- [YOUR ASSIGNMENT]: Begin at the line containing "s.sec := rfl" in the data below and go on through the line containing "s.pf0 := rfl", repeating each line exactly; include both ends and no other line.

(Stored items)
☆ ☆ ☆
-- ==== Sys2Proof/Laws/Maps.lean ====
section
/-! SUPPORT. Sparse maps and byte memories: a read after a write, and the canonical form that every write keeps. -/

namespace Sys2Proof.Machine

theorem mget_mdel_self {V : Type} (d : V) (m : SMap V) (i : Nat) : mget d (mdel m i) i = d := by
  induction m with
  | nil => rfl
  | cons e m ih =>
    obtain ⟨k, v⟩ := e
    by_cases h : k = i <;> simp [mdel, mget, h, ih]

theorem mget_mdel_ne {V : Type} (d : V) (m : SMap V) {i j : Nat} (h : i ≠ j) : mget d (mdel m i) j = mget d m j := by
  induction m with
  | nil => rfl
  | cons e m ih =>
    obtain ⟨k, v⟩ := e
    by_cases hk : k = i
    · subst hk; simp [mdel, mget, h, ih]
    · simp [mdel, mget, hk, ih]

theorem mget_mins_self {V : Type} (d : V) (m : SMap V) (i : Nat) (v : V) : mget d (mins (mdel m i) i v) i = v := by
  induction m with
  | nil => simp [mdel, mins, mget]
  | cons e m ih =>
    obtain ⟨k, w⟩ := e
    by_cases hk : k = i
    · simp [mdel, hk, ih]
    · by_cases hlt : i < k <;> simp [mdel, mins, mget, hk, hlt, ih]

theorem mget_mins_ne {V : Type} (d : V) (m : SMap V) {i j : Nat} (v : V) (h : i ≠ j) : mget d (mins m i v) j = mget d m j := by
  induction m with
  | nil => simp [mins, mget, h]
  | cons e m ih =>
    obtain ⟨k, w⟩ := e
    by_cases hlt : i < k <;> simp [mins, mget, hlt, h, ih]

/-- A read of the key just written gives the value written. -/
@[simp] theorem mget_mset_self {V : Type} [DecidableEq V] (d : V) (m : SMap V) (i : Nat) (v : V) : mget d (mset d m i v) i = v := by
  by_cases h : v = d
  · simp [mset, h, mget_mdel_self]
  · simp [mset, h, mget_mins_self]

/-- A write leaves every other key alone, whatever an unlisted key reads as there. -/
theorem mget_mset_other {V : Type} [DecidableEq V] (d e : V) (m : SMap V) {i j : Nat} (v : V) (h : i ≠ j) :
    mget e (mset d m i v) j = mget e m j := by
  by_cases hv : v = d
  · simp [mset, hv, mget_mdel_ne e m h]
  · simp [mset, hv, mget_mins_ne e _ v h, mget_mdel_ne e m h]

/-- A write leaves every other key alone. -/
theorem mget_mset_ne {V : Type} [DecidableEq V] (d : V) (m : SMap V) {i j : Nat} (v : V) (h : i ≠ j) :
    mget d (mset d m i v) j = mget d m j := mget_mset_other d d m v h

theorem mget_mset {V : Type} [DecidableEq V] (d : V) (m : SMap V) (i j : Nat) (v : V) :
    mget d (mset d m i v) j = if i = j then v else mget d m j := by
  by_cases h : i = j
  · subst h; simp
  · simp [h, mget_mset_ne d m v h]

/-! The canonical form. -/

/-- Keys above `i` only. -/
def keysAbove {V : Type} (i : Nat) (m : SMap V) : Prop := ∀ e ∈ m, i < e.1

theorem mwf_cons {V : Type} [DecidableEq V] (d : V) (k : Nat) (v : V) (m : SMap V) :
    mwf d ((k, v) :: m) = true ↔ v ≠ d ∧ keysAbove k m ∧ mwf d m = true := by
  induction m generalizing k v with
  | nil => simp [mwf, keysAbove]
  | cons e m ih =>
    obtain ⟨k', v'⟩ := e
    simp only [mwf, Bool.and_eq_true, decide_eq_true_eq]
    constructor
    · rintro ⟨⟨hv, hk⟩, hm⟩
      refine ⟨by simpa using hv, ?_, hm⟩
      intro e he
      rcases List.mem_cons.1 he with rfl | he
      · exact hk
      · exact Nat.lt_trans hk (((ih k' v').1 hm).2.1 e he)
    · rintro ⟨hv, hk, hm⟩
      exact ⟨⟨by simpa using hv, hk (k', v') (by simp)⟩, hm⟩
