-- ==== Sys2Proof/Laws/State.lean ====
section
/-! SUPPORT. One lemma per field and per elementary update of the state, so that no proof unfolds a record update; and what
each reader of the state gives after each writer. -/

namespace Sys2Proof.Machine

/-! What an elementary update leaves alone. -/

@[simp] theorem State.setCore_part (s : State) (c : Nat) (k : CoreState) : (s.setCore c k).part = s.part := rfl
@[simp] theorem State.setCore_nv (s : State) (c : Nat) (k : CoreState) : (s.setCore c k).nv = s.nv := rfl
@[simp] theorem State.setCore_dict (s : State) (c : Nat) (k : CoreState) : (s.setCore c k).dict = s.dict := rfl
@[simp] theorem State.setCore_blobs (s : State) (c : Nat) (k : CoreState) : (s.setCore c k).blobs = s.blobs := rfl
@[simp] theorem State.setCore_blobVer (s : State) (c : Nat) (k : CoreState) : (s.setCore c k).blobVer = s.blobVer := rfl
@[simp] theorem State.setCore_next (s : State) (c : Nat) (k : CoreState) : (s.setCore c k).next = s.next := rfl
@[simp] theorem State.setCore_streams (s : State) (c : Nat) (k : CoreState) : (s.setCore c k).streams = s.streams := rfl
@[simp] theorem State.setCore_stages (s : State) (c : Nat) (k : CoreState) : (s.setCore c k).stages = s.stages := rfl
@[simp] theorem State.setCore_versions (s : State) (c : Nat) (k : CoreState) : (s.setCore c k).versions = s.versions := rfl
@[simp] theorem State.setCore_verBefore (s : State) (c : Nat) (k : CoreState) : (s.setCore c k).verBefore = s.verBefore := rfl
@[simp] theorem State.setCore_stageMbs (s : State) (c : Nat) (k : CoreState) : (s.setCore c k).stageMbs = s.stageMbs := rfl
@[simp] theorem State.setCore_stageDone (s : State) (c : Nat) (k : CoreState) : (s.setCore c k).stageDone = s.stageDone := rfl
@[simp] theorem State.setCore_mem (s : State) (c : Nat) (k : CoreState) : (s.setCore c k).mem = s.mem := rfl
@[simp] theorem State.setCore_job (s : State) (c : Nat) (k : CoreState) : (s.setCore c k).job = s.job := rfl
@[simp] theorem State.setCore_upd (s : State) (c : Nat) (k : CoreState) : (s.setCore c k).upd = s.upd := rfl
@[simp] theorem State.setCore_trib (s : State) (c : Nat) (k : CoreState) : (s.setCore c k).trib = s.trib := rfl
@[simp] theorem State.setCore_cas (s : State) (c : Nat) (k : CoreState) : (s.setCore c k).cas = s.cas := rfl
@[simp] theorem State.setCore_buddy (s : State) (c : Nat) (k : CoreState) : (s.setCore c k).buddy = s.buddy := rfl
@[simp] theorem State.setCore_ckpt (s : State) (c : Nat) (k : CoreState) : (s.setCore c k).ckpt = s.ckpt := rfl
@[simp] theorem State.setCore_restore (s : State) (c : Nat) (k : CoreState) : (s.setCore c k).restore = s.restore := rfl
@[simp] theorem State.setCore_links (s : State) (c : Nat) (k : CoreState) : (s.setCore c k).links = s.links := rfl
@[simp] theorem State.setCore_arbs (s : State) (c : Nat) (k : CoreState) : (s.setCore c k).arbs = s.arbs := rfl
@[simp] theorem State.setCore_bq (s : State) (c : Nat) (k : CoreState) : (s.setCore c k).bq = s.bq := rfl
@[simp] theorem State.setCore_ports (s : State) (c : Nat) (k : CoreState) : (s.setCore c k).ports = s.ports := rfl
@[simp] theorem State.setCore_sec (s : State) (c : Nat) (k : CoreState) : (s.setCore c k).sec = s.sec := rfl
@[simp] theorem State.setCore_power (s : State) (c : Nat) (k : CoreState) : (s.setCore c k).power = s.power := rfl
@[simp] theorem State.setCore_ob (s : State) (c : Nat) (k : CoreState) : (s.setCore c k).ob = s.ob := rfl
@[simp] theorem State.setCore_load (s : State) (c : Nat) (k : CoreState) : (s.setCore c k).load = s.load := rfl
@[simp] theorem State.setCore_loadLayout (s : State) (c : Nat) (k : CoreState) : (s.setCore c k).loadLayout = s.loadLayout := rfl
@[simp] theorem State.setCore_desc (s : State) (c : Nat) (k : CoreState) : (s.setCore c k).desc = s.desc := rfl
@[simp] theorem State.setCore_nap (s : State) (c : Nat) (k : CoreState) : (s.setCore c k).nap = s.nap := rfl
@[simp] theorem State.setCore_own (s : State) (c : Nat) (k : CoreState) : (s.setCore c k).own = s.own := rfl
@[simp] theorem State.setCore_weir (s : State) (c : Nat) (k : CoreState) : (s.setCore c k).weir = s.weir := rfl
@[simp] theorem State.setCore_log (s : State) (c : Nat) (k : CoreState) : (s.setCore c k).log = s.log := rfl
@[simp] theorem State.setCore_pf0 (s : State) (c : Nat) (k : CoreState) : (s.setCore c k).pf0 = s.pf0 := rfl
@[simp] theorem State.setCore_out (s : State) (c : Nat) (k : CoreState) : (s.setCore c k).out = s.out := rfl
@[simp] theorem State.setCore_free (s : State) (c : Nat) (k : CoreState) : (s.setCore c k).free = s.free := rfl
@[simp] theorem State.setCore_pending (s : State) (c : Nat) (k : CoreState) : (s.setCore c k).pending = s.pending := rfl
☆ ☆ ☆
- [COMPLETED TASK]:
@[simp] theorem State.setCore_sec (s : State) (c : Nat) (k : CoreState) : (s.setCore c k).sec = s.sec := rfl
@[simp] theorem State.setCore_power (s : State) (c : Nat) (k : CoreState) : (s.setCore c k).power = s.power := rfl
@[simp] theorem State.setCore_ob (s : State) (c : Nat) (k : CoreState) : (s.setCore c k).ob = s.ob := rfl
@[simp] theorem State.setCore_load (s : State) (c : Nat) (k : CoreState) : (s.setCore c k).load = s.load := rfl
@[simp] theorem State.setCore_loadLayout (s : State) (c : Nat) (k : CoreState) : (s.setCore c k).loadLayout = s.loadLayout := rfl
@[simp] theorem State.setCore_desc (s : State) (c : Nat) (k : CoreState) : (s.setCore c k).desc = s.desc := rfl
@[simp] theorem State.setCore_nap (s : State) (c : Nat) (k : CoreState) : (s.setCore c k).nap = s.nap := rfl
@[simp] theorem State.setCore_own (s : State) (c : Nat) (k : CoreState) : (s.setCore c k).own = s.own := rfl
@[simp] theorem State.setCore_weir (s : State) (c : Nat) (k : CoreState) : (s.setCore c k).weir = s.weir := rfl
@[simp] theorem State.setCore_log (s : State) (c : Nat) (k : CoreState) : (s.setCore c k).log = s.log := rfl
@[simp] theorem State.setCore_pf0 (s : State) (c : Nat) (k : CoreState) : (s.setCore c k).pf0 = s.pf0 := rfl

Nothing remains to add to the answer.